**The problem:** Each line below either holds the string "isControlKind" or doesn't. Count those that do and give only the number.

**Input data:**
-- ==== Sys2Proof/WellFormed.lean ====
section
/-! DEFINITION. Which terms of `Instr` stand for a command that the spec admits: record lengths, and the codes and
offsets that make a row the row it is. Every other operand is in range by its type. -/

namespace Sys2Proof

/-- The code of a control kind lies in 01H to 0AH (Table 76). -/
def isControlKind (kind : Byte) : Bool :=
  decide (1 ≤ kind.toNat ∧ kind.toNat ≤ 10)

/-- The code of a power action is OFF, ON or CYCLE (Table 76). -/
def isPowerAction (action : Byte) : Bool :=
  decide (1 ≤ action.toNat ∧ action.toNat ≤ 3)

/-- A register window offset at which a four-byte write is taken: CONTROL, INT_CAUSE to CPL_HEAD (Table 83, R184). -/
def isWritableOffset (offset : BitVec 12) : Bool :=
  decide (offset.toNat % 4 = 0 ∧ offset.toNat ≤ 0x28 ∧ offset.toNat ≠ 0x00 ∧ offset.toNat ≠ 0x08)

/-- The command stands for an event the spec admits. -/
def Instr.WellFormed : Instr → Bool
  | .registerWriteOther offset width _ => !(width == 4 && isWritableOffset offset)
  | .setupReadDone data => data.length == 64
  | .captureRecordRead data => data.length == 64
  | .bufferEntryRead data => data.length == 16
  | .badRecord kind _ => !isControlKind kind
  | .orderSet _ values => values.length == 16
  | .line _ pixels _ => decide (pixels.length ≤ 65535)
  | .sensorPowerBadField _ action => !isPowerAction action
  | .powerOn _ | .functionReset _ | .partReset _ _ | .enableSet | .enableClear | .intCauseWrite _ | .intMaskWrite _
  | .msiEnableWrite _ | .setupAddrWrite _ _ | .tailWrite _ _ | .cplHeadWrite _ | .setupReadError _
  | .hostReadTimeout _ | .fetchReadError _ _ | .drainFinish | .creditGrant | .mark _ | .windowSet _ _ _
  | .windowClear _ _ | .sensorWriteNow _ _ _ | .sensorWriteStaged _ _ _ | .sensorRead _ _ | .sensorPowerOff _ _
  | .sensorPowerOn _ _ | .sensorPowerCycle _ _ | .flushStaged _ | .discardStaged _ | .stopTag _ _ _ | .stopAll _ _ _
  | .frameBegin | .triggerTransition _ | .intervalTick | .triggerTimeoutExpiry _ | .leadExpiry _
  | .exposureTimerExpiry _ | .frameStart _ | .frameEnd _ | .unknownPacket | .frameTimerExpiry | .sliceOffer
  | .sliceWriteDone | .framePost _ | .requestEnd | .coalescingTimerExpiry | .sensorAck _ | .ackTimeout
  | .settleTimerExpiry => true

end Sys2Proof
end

**Output:** 2